TSH was suppressed by KB-141 in rats and this mirrored cholesterol-lowering. These observations are consistent with TRβ-selective activation being critical for both effects (4). They also imply that in a therapeutic setting, use of a compound like KB-141 would suppress plasma and tissue levels of T₃ and T₄. Whereas the administered ligand in this example would compensate for the endogenous hormones in terms of TRβ stimulation, it may not appreciably activate TRα, which could therefore cause a relative TRα hypothyroidism; future work may address this.

Actions of one compound previously reported to cause selective TR modulation might be explained in part by selective tissue uptake. GC-1 has selective effects on cholesterol vs. HR in rodents but is not as readily taken up by the rat heart relative to the liver as compared with T₃ (14). The thyromimetic, CGS-23425, reduces cholesterol with no thermogenic or HR effects, although the mechanism for this separation is unclear (23). The selectivity for cholesterol lowering vs. tachycardia for SKF-94901 can be partially explained by selective tissue uptake (14, 35). The distribution of KB-141 relative to plasma was equivalent to T₃ in heart, liver, muscle, and adipose tissue. Therefore the selectivity for lowering of cholesterol and MV_O2 is likely due to the TRβ selectivity of KB-141.

KB-141 was also examined in cynomolgus monkeys that have a lipoprotein profile resembling humans (primarily LDL cholesterol) more closely than rodents. Plasma cholesterol was reduced in a dose-dependent manner by KB-141 with a reduction of ≈35% at the highest dose.
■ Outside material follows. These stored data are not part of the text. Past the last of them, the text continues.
-- ==== Sys2Proof/Tests/Slice0.lean ====
section
/-! SUPPORT. The model's own tests: the smoke test of WellFormed, worked examples of spec/ with the figures the spec prints, and for every
statement that has hypotheses a state and operands that meet them. -/

namespace Sys2Proof.Tests

open Sys2Proof Sys2Proof.Machine

-- One declaration after the other: the kernel evaluations below would otherwise hold many threads at once.
set_option Elab.async false

/-! ### Helpers -/

/-- The outcome is a next state with property `p`. -/
def yields (r : Result) (p : State → Bool) : Bool :=
  match r with
  | .next s => p s
  | .fault _ => false
  | .refused _ => false

/-- UP in session 6 with the transmitter BUSY with a notice to the end of microsecond 694. -/
def up : State :=
  { State.reset with link := .up, session := 6, notices := [], attn := false, tx := some { frame := .notice .bootPower, ends := 694 } }

/-- UP in session 6 with the transmitter IDLE and nothing waiting. -/
def calm : State := { up with tx := none }

/-- A state with one class, channel, timer, entry or line put in place. -/
def withClass (c : Cls) (x : ClassState) (s : State) : State := { s with classes := s.classes.set c x }
def withChannel (i : ChannelId) (x : Channel) (s : State) : State := { s with channels := s.channels.set i x }
def withTimer (t : TimerId) (x : Timer) (s : State) : State := { s with timers := s.timers.set t x }
def withEntry (i : EntryId) (x : Entry) (s : State) : State := { s with entries := s.entries.set i x }
def withOutput (l : LineId) (x : Output) (s : State) : State := { s with outputs := s.outputs.set l x }

/-- An EDGE record. -/
def edgeRecord (number : Word16) : Record :=
  { content := { kind := .edge .rise, source := 0, timestamp := 0 }, number := number, lostBefore := none, admittedAt := 0, aged := false }

/-- The events of a list run in order, each at its time; the run fails at the first outcome that is no next state. -/
def runAt : List (Time × Instr) → State → Result
  | [], s => .next s
  | (t, c) :: rest, s =>
    match exec c { s with timebase := t } with
    | .next s' => runAt rest s'
    | r => r

/-! ### WellFormed refuses an ill-formed command at each of its checks (R180, R182) -/

theorem test_wellFormed_reactLoad_no_action : (Instr.reactLoad 1 0 0 0 0 0 0 0 0 []).wellFormed = false := by decide
theorem test_wellFormed_reactLoad_five_actions :
    (Instr.reactLoad 1 0 0 0 0 0 0 0 0 (List.replicate 5 ⟨2, 0, 0, 0, 0, 0⟩)).wellFormed = false := by decide
theorem test_wellFormed_outWrite_nine_operations :
    (Instr.outWriteSet 1 0 1 0 (List.replicate 8 ⟨0, 0, 0, 0⟩)).wellFormed = false ∧
    (Instr.outWriteToggle 1 0 1 0 (List.replicate 8 ⟨0, 0, 0, 0⟩)).wellFormed = false ∧
    (Instr.outWritePulse 1 0 1 0 (List.replicate 8 ⟨0, 0, 0, 0⟩)).wellFormed = false := by decide
theorem test_wellFormed_unknownCode_of_known_code : (Instr.unknownCodeRequest 1 0x07 []).wellFormed = false := by decide
theorem test_wellFormed_bodies_too_long :
    (Instr.unknownCodeRequest 1 0x7F (List.replicate 248 0)).wellFormed = false ∧
    (Instr.requestFrame 1 0x07 (List.replicate 248 0)).wellFormed = false ∧
    (Instr.unknownTypeFrame 0x50 (List.replicate 250 0)).wellFormed = false := by decide +kernel
theorem test_wellFormed_ack_of_right_length : (Instr.ackWrongLength [6, 2, 9]).wellFormed = false := by decide
theorem test_wellFormed_ack_too_short : (Instr.ackWrongLength [6]).wellFormed = false := by decide
theorem test_wellFormed_type_of_a_known_frame :
    (Instr.unknownTypeFrame 0x51 [0, 0]).wellFormed = false ∧ (Instr.unknownTypeFrame 0x52 [0, 0]).wellFormed = false := by decide
theorem test_wellFormed_discard_of_a_good_length :
    (Instr.frameDiscard (.lenOutOfRange 3)).wellFormed = false ∧ (Instr.frameDiscard (.lenOutOfRange 250)).wellFormed = false := by decide
theorem test_wellFormed_accepts :
    (Instr.requestFrame 1 0x07 []).wellFormed = true ∧ (Instr.frameDiscard (.lenOutOfRange 251)).wellFormed = true := by decide

/-! ### Bytes (10.3, 10.6) -/

/-- R173: the CRC of the nine bytes 0x31 to 0x39 is 0x29B1. -/
theorem test_crc_check_value : crc [0x31, 0x32, 0x33, 0x34, 0x35, 0x36, 0x37, 0x38, 0x39] = 0x29B1#16 := by decide +kernel

/-- 10.6: LEN 0x04, the body 0x52 0x06 0x02 0x09 and the CRC 0x45B2. -/
theorem test_ack_frame_bytes : frameTail [0x52, 0x06, 0x02, 0x09] = [0x04, 0x52, 0x06, 0x02, 0x09, 0x45, 0xB2] := by decide +kernel

/-- 10.6: the WIDTH record of event 40 in its 11 bytes. -/
theorem test_width_record_bytes :
    recordBytes { content := { kind := .width .low 584576 false, source := 2, timestamp := 650000 }, number := 40, lostBefore := none,
                  admittedAt := 0, aged := false } =
      [0x20, 0x02, 0x00, 0x28, 0x00, 0x09, 0xEB, 0x10, 0x08, 0xEB, 0x80] := by decide +kernel

/-- 11.2: a report of one EDGE record is 17 characters, 1,476 us on the wire, one of four is 41 characters, 3,559 us. R34: one of eight records
of the largest size is 113 characters, 9.8 ms at 115200 bit/s. -/
theorem test_report_times :
    txChars (.report 2 1 5 [edgeRecord 200]) = 17 ∧ frameTime 4 (.report 2 1 5 [edgeRecord 200]) = 1476 ∧
    txChars (.report 2 1 6 (List.replicate 4 (edgeRecord 201))) = 41 ∧
    frameTime 4 (.report 2 1 6 (List.replicate 4 (edgeRecord 201))) = 3559 ∧
    (let largest := { edgeRecord 0 with content := { kind := .width .high 1 false, source := 0, timestamp := 0 }, lostBefore := some 1 }
     txChars (.report 2 1 7 (List.replicate 8 largest)) = 113 ∧ frameTime 4 (.report 2 1 7 (List.replicate 8 largest)) = 9808) := by
  decide +kernel

/-- 11.2: the CLASS_READ reply is 23 characters, 1,996 us at 115200 bit/s. R34, R170: at 921600 bit/s the 72 characters of OUT_READ's reply take
781.25 us, and a frame of 254 characters 2,755.9 us. -/
theorem test_times_of_long_frames :
    let reply (n : Nat) : TxFrame :=
      .reply { tag := 1, code := 0x32, status := .ok, data := List.replicate n 0, formed := true, rate := none }
    txChars (reply 15) = 23 ∧ frameTime 4 (reply 15) = 1996 ∧ txChars (reply 64) = 72 ∧ frameTime 7 (reply 64) = 781 ∧
    txChars (reply 246) = 254 ∧ frameTime 7 (reply 246) = 2756 ∧ gapLimit 7 = 109 := by decide +kernel

/-- R170: at 921600 bit/s a frame of 254 characters sent 2 % fast, whose 2,539 bit times are 2,699.9 us, is taken that long after a rate
change. -/
theorem test_fast_frame_after_a_rate_change :
    let s (now : Time) : State := { up with rate := 7, rateChange := some { time := 0, frameCounted := false }, timebase := now }
    charactersFit 254 (s 2699) = true ∧ charactersFit 254 (s 2698) = false := by decide +kernel
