-- ==== Sys2Proof/Word.lean ====
section
/-! DEFINITION. Word.lean: the word types of the GF2M-RS unit (00_scope.md R8, R9). -/

namespace Sys2Proof

/-- A command word, a host data word, a 32-bit CSR (R8). -/
abbrev Word := BitVec 32

/-- One element: an M-bit symbol in a 16-bit container (M ≤ 16, R6; log entry 6). -/
abbrev Symbol := BitVec 16

/-- A symbol read as a field value: bit i is the coefficient of x^i (R9, R10). -/
abbrev Value := Symbol

/-- A symbol read as a log-index (R10). -/
abbrev Index := Symbol

/-- A 16-bit counter CSR: ECNT, LREG, DEG, NROOTS (R8). -/
abbrev Half := BitVec 16

/-- A host word address (R8, R61). -/
abbrev HostAddr := BitVec 20

/-- `zext_32` of a symbol or a counter (R11). -/
def zext32 (x : BitVec 16) : Word := x.setWidth 32

end Sys2Proof
end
No tachycardia was observed, showing selectivity for cholesterol lowering for KB-141, unlike T₃. In the monkeys, KB-141 also lowered Lp(a) levels by 50%. Lp(a) has been suggested previously as a target for nonselective thyroid agonists (6). Thus these atherogenic particles may be regulated by TRβ, and this class of thyromimetics may deserve further exploration as a regulator of Lp(a), for which current therapies have limited efficacy.

Monkeys are also a better model than rodents for examining effects on weight loss, because the animals are not growing. Body weight was significantly reduced by KB-141 by 5% at the 462 nmol/kg per day dose and 7% at the 924 nmol/kg per day dose compared with paired predrug weights, most likely due to increased MV_O2. Muscle loss and frank myopathy can be observed in hyperthyroidism (4), but the KB-141-treated animals appeared healthy and maintained their pretreatment level of food consumption, and body chemistries (electrolytes, renal function indices, blood urea nitrogen, and liver functions) remained normal. Thus, it is unlikely that the weight loss was due to a toxic effect of KB-141. Interestingly, little TRβ mRNA is reported in skeletal muscle in humans (4).

In summary, our results in three species show that a separation between potential beneficial vs. deleterious effects of TR stimulation is possible. These effects include reductions of plasma cholesterol and Lp(a) and weight. It is likely in all three cases that the separation is due to the ability of KB-141 to selectively activate TRβ vs. -α. Thus, selective thyromimetics may offer several types of therapeutic potential and are candidates for further exploration.